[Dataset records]
/-! ## fallingEdge -/

@[simp] theorem fallingEdge_pending (i : Fin 4) (s : State) : (fallingEdge i s).pending = s.pending := by
  unfold fallingEdge; dsimp only; (repeat' split) <;> simp
@[simp] theorem fallingEdge_pins (i : Fin 4) (s : State) : (fallingEdge i s).pins = s.pins := by
  unfold fallingEdge; dsimp only; (repeat' split) <;> simp
@[simp] theorem fallingEdge_sampleCount (i : Fin 4) (s : State) : (fallingEdge i s).sampleCount = s.sampleCount := by
  unfold fallingEdge; dsimp only; (repeat' split) <;> simp
@[simp] theorem fallingEdge_input (i : Fin 4) (s : State) : (fallingEdge i s).input = s.input := by
  unfold fallingEdge; dsimp only; (repeat' split) <;> simp
@[simp] theorem fallingEdge_lineage (i : Fin 4) (s : State) : (fallingEdge i s).lineage = s.lineage := by
  unfold fallingEdge; dsimp only; (repeat' split) <;> simp
@[simp] theorem fallingEdge_formatter (i : Fin 4) (s : State) : (fallingEdge i s).formatter = s.formatter := by
  unfold fallingEdge; dsimp only; (repeat' split) <;> simp
@[simp] theorem fallingEdge_gathered (i : Fin 4) (s : State) : (fallingEdge i s).gathered = s.gathered := by
  unfold fallingEdge; dsimp only; (repeat' split) <;> simp
@[simp] theorem fallingEdge_decoder (i : Fin 4) (s : State) : (fallingEdge i s).decoder = s.decoder := by
  unfold fallingEdge; dsimp only; (repeat' split) <;> simp
@[simp] theorem fallingEdge_conceal (i : Fin 4) (s : State) : (fallingEdge i s).conceal = s.conceal := by
  unfold fallingEdge; dsimp only; (repeat' split) <;> simp
@[simp] theorem fallingEdge_ring (i : Fin 4) (s : State) : (fallingEdge i s).ring = s.ring := by
  unfold fallingEdge; dsimp only; (repeat' split) <;> simp
@[simp] theorem fallingEdge_engine (i : Fin 4) (s : State) : (fallingEdge i s).engine = s.engine := by
  unfold fallingEdge; dsimp only; (repeat' split) <;> simp
@[simp] theorem fallingEdge_query (i : Fin 4) (s : State) : (fallingEdge i s).query = s.query := by
  unfold fallingEdge; dsimp only; (repeat' split) <;> simp
@[simp] theorem fallingEdge_output (i : Fin 4) (s : State) : (fallingEdge i s).output = s.output := by
  unfold fallingEdge; dsimp only; (repeat' split) <;> simp

/-! ## levelRequest -/

@[simp] theorem levelRequest_pending (x : BitVec 4) (s : State) (i : Fin 4) : (levelRequest x s i).pending = s.pending := by
  unfold levelRequest; dsimp only; (repeat' split) <;> simp
@[simp] theorem levelRequest_pins (x : BitVec 4) (s : State) (i : Fin 4) : (levelRequest x s i).pins = s.pins := by
  unfold levelRequest; dsimp only; (repeat' split) <;> simp
@[simp] theorem levelRequest_sampleCount (x : BitVec 4) (s : State) (i : Fin 4) : (levelRequest x s i).sampleCount = s.sampleCount := by
  unfold levelRequest; dsimp only; (repeat' split) <;> simp
@[simp] theorem levelRequest_input (x : BitVec 4) (s : State) (i : Fin 4) : (levelRequest x s i).input = s.input := by
  unfold levelRequest; dsimp only; (repeat' split) <;> simp
@[simp] theorem levelRequest_lineage (x : BitVec 4) (s : State) (i : Fin 4) : (levelRequest x s i).lineage = s.lineage := by
  unfold levelRequest; dsimp only; (repeat' split) <;> simp
@[simp] theorem levelRequest_formatter (x : BitVec 4) (s : State) (i : Fin 4) : (levelRequest x s i).formatter = s.formatter := by
  unfold levelRequest; dsimp only; (repeat' split) <;> simp
@[simp] theorem levelRequest_gathered (x : BitVec 4) (s : State) (i : Fin 4) : (levelRequest x s i).gathered = s.gathered := by
  unfold levelRequest; dsimp only; (repeat' split) <;> simp
@[simp] theorem levelRequest_decoder (x : BitVec 4) (s : State) (i : Fin 4) : (levelRequest x s i).decoder = s.decoder := by
  unfold levelRequest; dsimp only; (repeat' split) <;> simp
@[simp] theorem levelRequest_conceal (x : BitVec 4) (s : State) (i : Fin 4) : (levelRequest x s i).conceal = s.conceal := by
  unfold levelRequest; dsimp only; (repeat' split) <;> simp
@[simp] theorem levelRequest_ring (x : BitVec 4) (s : State) (i : Fin 4) : (levelRequest x s i).ring = s.ring := by
  unfold levelRequest; dsimp only; (repeat' split) <;> simp
@[simp] theorem levelRequest_engine (x : BitVec 4) (s : State) (i : Fin 4) : (levelRequest x s i).engine = s.engine := by
  unfold levelRequest; dsimp only; (repeat' split) <;> simp
@[simp] theorem levelRequest_query (x : BitVec 4) (s : State) (i : Fin 4) : (levelRequest x s i).query = s.query := by
  unfold levelRequest; dsimp only; (repeat' split) <;> simp
@[simp] theorem levelRequest_output (x : BitVec 4) (s : State) (i : Fin 4) : (levelRequest x s i).output = s.output := by
  unfold levelRequest; dsimp only; (repeat' split) <;> simp

/-! ## newStart -/

@[simp] theorem newStart_pending (w : FrameNo) (s : State) : (newStart w s).pending = s.pending := by
  simp [newStart]
@[simp] theorem newStart_pins (w : FrameNo) (s : State) : (newStart w s).pins = s.pins := by
  simp [newStart]
@[simp] theorem newStart_sampleCount (w : FrameNo) (s : State) : (newStart w s).sampleCount = s.sampleCount := by
  simp [newStart]
@[simp] theorem newStart_lineage (w : FrameNo) (s : State) : (newStart w s).lineage = s.lineage := by
  simp [newStart]
@[simp] theorem newStart_formatter (w : FrameNo) (s : State) : (newStart w s).formatter = s.formatter := by
  simp [newStart]
@[simp] theorem newStart_gathered (w : FrameNo) (s : State) : (newStart w s).gathered = s.gathered := by
  simp [newStart]
@[simp] theorem newStart_decoder (w : FrameNo) (s : State) : (newStart w s).decoder = s.decoder := by
  simp [newStart]
@[simp] theorem newStart_conceal (w : FrameNo) (s : State) : (newStart w s).conceal = s.conceal := by
  simp [newStart]
@[simp] theorem newStart_ring (w : FrameNo) (s : State) : (newStart w s).ring = s.ring := by
  simp [newStart]
@[simp] theorem newStart_engine (w : FrameNo) (s : State) : (newStart w s).engine = s.engine := by
  simp [newStart]
@[simp] theorem newStart_query (w : FrameNo) (s : State) : (newStart w s).query = s.query := by
  simp [newStart]
@[simp] theorem newStart_output (w : FrameNo) (s : State) : (newStart w s).output = s.output := by
  simp [newStart]

/-! ## lockLoss -/

@[simp] theorem lockLoss_pending (s : State) : (lockLoss s).pending = s.pending := by
  simp [lockLoss]
@[simp] theorem lockLoss_pins (s : State) : (lockLoss s).pins = s.pins := by
  simp [lockLoss]
@[simp] theorem lockLoss_sampleCount (s : State) : (lockLoss s).sampleCount = s.sampleCount := by
  simp [lockLoss]
@[simp] theorem lockLoss_input (s : State) : (lockLoss s).input = s.input := by
  simp [lockLoss]
@[simp] theorem lockLoss_lineage (s : State) : (lockLoss s).lineage = s.lineage := by
  simp [lockLoss]
@[simp] theorem lockLoss_formatter (s : State) : (lockLoss s).formatter = s.formatter := by
  simp [lockLoss]
@[simp] theorem lockLoss_gathered (s : State) : (lockLoss s).gathered = s.gathered := by
  simp [lockLoss]
@[simp] theorem lockLoss_decoder (s : State) : (lockLoss s).decoder = s.decoder := by
  simp [lockLoss]
@[simp] theorem lockLoss_conceal (s : State) : (lockLoss s).conceal = s.conceal := by
  simp [lockLoss]
@[simp] theorem lockLoss_ring (s : State) : (lockLoss s).ring = s.ring := by
  simp [lockLoss]
@[simp] theorem lockLoss_engine (s : State) : (lockLoss s).engine = s.engine := by
  simp [lockLoss]
@[simp] theorem lockLoss_query (s : State) : (lockLoss s).query = s.query := by
  simp [lockLoss]
@[simp] theorem lockLoss_output (s : State) : (lockLoss s).output = s.output := by
  simp [lockLoss]

/-! ## emit -/

@[simp] theorem emit_pending (o : EmissionOrigin) (ps : List Pair) (r : Subcode) (s : State) : (emit o ps r s).pending = s.pending := by
  simp [emit]
@[simp] theorem emit_pins (o : EmissionOrigin) (ps : List Pair) (r : Subcode) (s : State) : (emit o ps r s).pins = s.pins := by
  simp [emit]
@[simp] theorem emit_sampleCount (o : EmissionOrigin) (ps : List Pair) (r : Subcode) (s : State) : (emit o ps r s).sampleCount = s.sampleCount := by
  simp [emit]
@[simp] theorem emit_input (o : EmissionOrigin) (ps : List Pair) (r : Subcode) (s : State) : (emit o ps r s).input = s.input := by
  simp [emit]
@[simp] theorem emit_lineage (o : EmissionOrigin) (ps : List Pair) (r : Subcode) (s : State) : (emit o ps r s).lineage = s.lineage := by
  simp [emit]
@[simp] theorem emit_gathered (o : EmissionOrigin) (ps : List Pair) (r : Subcode) (s : State) : (emit o ps r s).gathered = s.gathered := by
  simp [emit]
@[simp] theorem emit_decoder (o : EmissionOrigin) (ps : List Pair) (r : Subcode) (s : State) : (emit o ps r s).decoder = s.decoder := by
  simp [emit]
@[simp] theorem emit_conceal (o : EmissionOrigin) (ps : List Pair) (r : Subcode) (s : State) : (emit o ps r s).conceal = s.conceal := by
  simp [emit]
@[simp] theorem emit_ring (o : EmissionOrigin) (ps : List Pair) (r : Subcode) (s : State) : (emit o ps r s).ring = s.ring := by
  simp [emit]
@[simp] theorem emit_position (o : EmissionOrigin) (ps : List Pair) (r : Subcode) (s : State) : (emit o ps r s).position = s.position := by
  simp [emit]
@[simp] theorem emit_engine (o : EmissionOrigin) (ps : List Pair) (r : Subcode) (s : State) : (emit o ps r s).engine = s.engine := by
  simp [emit]
@[simp] theorem emit_query (o : EmissionOrigin) (ps : List Pair) (r : Subcode) (s : State) : (emit o ps r s).query = s.query := by
  simp [emit]
@[simp] theorem emit_output (o : EmissionOrigin) (ps : List Pair) (r : Subcode) (s : State) : (emit o ps r s).output = s.output := by
  simp [emit]
@[simp] theorem emit_notice (o : EmissionOrigin) (ps : List Pair) (r : Subcode) (s : State) : (emit o ps r s).notice = s.notice := by
  simp [emit]
@[simp] theorem emit_link (o : EmissionOrigin) (ps : List Pair) (r : Subcode) (s : State) : (emit o ps r s).link = s.link := by
  simp [emit]

/-! ## endRecording -/

@[simp] theorem endRecording_pending (r : EndReason) (s : State) : (endRecording r s).pending = s.pending := by
  simp [endRecording]
@[simp] theorem endRecording_pins (r : EndReason) (s : State) : (endRecording r s).pins = s.pins := by
  simp [endRecording]
@[simp] theorem endRecording_sampleCount (r : EndReason) (s : State) : (endRecording r s).sampleCount = s.sampleCount := by
  simp [endRecording]
@[simp] theorem endRecording_input (r : EndReason) (s : State) : (endRecording r s).input = s.input := by
  simp [endRecording]
@[simp] theorem endRecording_lineage (r : EndReason) (s : State) : (endRecording r s).lineage = s.lineage := by
  simp [endRecording]
@[simp] theorem endRecording_gathered (r : EndReason) (s : State) : (endRecording r s).gathered = s.gathered := by
  simp [endRecording]
@[simp] theorem endRecording_decoder (r : EndReason) (s : State) : (endRecording r s).decoder = s.decoder := by
  simp [endRecording]
@[simp] theorem endRecording_conceal (r : EndReason) (s : State) : (endRecording r s).conceal = s.conceal := by
  simp [endRecording]
@[simp] theorem endRecording_ring (r : EndReason) (s : State) : (endRecording r s).ring = s.ring := by
  simp [endRecording]
@[simp] theorem endRecording_position (r : EndReason) (s : State) : (endRecording r s).position = s.position := by
  simp [endRecording]
@[simp] theorem endRecording_engine (r : EndReason) (s : State) : (endRecording r s).engine = s.engine := by
  simp [endRecording]
@[simp] theorem endRecording_query (r : EndReason) (s : State) : (endRecording r s).query = s.query := by
  simp [endRecording]
@[simp] theorem endRecording_output (r : EndReason) (s : State) : (endRecording r s).output = s.output := by
  simp [endRecording]
@[simp] theorem endRecording_notice (r : EndReason) (s : State) : (endRecording r s).notice = s.notice := by
  simp [endRecording]
@[simp] theorem endRecording_link (r : EndReason) (s : State) : (endRecording r s).link = s.link := by
  simp [endRecording]

/-! ## finishStopping -/

@[simp] theorem finishStopping_pending (s : State) : (finishStopping s).pending = s.pending := by
  unfold finishStopping; (repeat' split) <;> simp
@[simp] theorem finishStopping_pins (s : State) : (finishStopping s).pins = s.pins := by
  unfold finishStopping; (repeat' split) <;> simp
@[simp] theorem finishStopping_sampleCount (s : State) : (finishStopping s).sampleCount = s.sampleCount := by
  unfold finishStopping; (repeat' split) <;> simp
@[simp] theorem finishStopping_input (s : State) : (finishStopping s).input = s.input := by
  unfold finishStopping; (repeat' split) <;> simp
@[simp] theorem finishStopping_gathered (s : State) : (finishStopping s).gathered = s.gathered := by
  unfold finishStopping; (repeat' split) <;> simp
@[simp] theorem finishStopping_decoder (s : State) : (finishStopping s).decoder = s.decoder := by
  unfold finishStopping; (repeat' split) <;> simp
@[simp] theorem finishStopping_conceal (s : State) : (finishStopping s).conceal = s.conceal := by
  unfold finishStopping; (repeat' split) <;> simp
@[simp] theorem finishStopping_ring (s : State) : (finishStopping s).ring = s.ring := by
  unfold finishStopping; (repeat' split) <;> simp
@[simp] theorem finishStopping_position (s : State) : (finishStopping s).position = s.position := by
  unfold finishStopping; (repeat' split) <;> simp
@[simp] theorem finishStopping_engine (s : State) : (finishStopping s).engine = s.engine := by
  unfold finishStopping; (repeat' split) <;> simp
@[simp] theorem finishStopping_query (s : State) : (finishStopping s).query = s.query := by
  unfold finishStopping; (repeat' split) <;> simp
@[simp] theorem finishStopping_output (s : State) : (finishStopping s).output = s.output := by
  unfold finishStopping; (repeat' split) <;> simp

WORK REQUIRED
Repeat the data word for word, starting at its first line and stopping after the line that contains "i s).conceal = s.conceal := by".

SOLUTION
/-! ## fallingEdge -/

@[simp] theorem fallingEdge_pending (i : Fin 4) (s : State) : (fallingEdge i s).pending = s.pending := by
  unfold fallingEdge; dsimp only; (repeat' split) <;> simp
@[simp] theorem fallingEdge_pins (i : Fin 4) (s : State) : (fallingEdge i s).pins = s.pins := by
  unfold fallingEdge; dsimp only; (repeat' split) <;> simp
@[simp] theorem fallingEdge_sampleCount (i : Fin 4) (s : State) : (fallingEdge i s).sampleCount = s.sampleCount := by
  unfold fallingEdge; dsimp only; (repeat' split) <;> simp
@[simp] theorem fallingEdge_input (i : Fin 4) (s : State) : (fallingEdge i s).input = s.input := by
  unfold fallingEdge; dsimp only; (repeat' split) <;> simp
@[simp] theorem fallingEdge_lineage (i : Fin 4) (s : State) : (fallingEdge i s).lineage = s.lineage := by
  unfold fallingEdge; dsimp only; (repeat' split) <;> simp
@[simp] theorem fallingEdge_formatter (i : Fin 4) (s : State) : (fallingEdge i s).formatter = s.formatter := by
  unfold fallingEdge; dsimp only; (repeat' split) <;> simp
@[simp] theorem fallingEdge_gathered (i : Fin 4) (s : State) : (fallingEdge i s).gathered = s.gathered := by
  unfold fallingEdge; dsimp only; (repeat' split) <;> simp
@[simp] theorem fallingEdge_decoder (i : Fin 4) (s : State) : (fallingEdge i s).decoder = s.decoder := by
  unfold fallingEdge; dsimp only; (repeat' split) <;> simp
@[simp] theorem fallingEdge_conceal (i : Fin 4) (s : State) : (fallingEdge i s).conceal = s.conceal := by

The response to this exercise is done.